EXERCISE DETAILS: Somewhere below are a line with "3).length = 64)" and a later line with "k := s.ring.counters". Output exactly those lines and all lines between them.

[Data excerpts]

·····

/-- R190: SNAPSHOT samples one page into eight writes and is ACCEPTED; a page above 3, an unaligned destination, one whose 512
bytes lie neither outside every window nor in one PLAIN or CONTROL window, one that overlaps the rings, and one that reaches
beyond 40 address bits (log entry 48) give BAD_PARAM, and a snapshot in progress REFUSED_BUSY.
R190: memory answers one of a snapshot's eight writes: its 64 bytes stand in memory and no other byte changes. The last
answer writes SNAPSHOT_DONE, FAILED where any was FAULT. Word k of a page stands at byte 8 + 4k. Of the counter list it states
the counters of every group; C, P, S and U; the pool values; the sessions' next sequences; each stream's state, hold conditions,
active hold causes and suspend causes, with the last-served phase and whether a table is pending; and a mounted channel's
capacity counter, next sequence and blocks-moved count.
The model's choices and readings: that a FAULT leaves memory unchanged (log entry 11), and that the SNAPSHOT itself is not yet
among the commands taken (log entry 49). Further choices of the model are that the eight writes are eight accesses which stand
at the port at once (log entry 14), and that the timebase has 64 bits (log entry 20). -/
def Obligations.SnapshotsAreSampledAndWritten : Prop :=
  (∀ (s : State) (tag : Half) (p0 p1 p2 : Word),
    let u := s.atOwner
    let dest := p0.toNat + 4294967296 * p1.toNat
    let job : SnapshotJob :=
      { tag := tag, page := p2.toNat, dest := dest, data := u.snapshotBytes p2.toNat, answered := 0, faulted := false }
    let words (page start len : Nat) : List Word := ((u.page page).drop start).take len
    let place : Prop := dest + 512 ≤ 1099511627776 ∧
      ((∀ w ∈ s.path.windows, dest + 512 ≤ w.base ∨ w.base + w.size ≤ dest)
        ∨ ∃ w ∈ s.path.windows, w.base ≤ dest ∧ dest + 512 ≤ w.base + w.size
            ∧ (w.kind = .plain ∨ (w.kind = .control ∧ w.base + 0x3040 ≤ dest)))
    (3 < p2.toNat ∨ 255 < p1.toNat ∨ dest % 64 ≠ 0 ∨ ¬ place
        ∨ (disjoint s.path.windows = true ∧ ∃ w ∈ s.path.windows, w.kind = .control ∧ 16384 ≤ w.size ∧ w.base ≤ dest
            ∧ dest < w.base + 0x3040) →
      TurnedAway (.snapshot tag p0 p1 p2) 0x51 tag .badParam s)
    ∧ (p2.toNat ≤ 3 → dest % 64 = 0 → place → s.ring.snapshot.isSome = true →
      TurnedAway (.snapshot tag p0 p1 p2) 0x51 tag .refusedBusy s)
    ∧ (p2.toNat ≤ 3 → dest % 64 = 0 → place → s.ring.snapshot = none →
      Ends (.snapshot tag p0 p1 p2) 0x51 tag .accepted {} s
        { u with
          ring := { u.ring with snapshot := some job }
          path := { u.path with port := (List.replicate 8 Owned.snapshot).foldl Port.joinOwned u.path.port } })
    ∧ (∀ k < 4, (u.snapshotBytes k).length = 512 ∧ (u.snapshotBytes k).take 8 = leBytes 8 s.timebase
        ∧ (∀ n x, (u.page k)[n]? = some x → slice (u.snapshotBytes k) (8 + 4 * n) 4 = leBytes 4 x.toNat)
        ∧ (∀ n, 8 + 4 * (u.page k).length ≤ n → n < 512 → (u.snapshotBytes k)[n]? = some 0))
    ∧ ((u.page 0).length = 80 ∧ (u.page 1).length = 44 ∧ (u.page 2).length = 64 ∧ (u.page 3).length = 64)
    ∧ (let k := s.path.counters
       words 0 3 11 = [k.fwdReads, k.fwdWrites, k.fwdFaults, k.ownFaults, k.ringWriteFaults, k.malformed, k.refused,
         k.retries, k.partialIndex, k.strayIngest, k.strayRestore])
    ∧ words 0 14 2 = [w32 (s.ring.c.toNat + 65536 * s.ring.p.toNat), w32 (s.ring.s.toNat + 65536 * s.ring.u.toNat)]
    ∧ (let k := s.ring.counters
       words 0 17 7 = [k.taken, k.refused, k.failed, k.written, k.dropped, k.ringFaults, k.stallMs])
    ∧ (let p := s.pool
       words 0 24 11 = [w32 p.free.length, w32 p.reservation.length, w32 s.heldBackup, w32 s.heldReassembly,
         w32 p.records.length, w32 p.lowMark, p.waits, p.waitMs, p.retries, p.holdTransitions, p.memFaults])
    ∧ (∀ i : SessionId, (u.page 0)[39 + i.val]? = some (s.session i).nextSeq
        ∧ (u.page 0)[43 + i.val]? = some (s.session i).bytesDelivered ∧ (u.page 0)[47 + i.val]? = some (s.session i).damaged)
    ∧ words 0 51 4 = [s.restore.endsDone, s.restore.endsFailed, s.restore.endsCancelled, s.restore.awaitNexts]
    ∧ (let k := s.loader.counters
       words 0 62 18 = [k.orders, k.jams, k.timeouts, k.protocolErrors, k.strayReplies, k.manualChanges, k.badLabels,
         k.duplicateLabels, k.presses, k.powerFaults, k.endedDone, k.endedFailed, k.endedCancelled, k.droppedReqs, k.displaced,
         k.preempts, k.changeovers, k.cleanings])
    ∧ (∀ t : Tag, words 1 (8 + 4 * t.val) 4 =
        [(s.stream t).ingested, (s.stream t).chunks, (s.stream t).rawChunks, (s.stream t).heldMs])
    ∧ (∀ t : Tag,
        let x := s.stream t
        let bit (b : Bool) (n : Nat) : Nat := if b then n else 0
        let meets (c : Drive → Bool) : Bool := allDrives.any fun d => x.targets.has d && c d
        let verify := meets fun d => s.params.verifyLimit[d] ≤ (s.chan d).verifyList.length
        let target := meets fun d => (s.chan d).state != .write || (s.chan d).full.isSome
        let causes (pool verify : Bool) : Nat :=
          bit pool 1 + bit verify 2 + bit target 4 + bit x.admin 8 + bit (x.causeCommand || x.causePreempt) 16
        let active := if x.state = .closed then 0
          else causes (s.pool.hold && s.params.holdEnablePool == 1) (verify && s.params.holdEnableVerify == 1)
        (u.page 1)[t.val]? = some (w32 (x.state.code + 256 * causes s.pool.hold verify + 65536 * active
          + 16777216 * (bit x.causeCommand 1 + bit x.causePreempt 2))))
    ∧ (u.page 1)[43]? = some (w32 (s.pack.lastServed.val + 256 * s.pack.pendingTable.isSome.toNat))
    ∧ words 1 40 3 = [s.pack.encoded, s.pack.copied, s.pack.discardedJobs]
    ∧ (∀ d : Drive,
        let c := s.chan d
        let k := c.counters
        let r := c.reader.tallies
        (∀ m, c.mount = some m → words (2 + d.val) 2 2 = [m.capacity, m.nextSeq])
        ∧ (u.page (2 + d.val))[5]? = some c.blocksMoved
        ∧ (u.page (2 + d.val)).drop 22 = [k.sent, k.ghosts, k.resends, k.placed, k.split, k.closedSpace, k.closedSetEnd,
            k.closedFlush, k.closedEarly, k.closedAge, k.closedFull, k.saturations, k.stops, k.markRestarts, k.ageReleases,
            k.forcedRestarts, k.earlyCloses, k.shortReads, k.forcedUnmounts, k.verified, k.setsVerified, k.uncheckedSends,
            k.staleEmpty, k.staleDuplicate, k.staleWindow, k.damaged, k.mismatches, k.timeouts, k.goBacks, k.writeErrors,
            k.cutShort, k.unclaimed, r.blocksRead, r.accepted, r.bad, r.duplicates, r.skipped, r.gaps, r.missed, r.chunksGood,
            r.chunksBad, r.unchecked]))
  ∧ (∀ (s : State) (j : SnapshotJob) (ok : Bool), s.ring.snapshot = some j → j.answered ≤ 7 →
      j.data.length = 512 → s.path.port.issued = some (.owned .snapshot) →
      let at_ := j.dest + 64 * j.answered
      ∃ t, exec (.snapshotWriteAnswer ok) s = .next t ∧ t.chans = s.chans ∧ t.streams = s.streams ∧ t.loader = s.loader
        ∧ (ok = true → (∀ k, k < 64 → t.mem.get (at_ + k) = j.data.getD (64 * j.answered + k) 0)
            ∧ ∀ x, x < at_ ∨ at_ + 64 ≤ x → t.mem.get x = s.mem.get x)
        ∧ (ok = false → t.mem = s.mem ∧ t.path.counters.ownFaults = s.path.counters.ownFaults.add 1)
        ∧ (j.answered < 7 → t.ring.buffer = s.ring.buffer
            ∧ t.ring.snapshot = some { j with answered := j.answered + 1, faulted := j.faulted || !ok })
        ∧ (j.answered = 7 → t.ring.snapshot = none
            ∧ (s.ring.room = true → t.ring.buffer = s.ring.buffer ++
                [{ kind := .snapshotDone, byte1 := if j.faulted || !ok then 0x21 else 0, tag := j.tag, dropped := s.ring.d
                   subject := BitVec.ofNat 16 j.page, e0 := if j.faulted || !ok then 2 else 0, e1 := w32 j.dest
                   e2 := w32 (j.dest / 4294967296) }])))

·····

TASK RESPONSE:
    ∧ ((u.page 0).length = 80 ∧ (u.page 1).length = 44 ∧ (u.page 2).length = 64 ∧ (u.page 3).length = 64)
    ∧ (let k := s.path.counters
       words 0 3 11 = [k.fwdReads, k.fwdWrites, k.fwdFaults, k.ownFaults, k.ringWriteFaults, k.malformed, k.refused,
         k.retries, k.partialIndex, k.strayIngest, k.strayRestore])
    ∧ words 0 14 2 = [w32 (s.ring.c.toNat + 65536 * s.ring.p.toNat), w32 (s.ring.s.toNat + 65536 * s.ring.u.toNat)]
    ∧ (let k := s.ring.counters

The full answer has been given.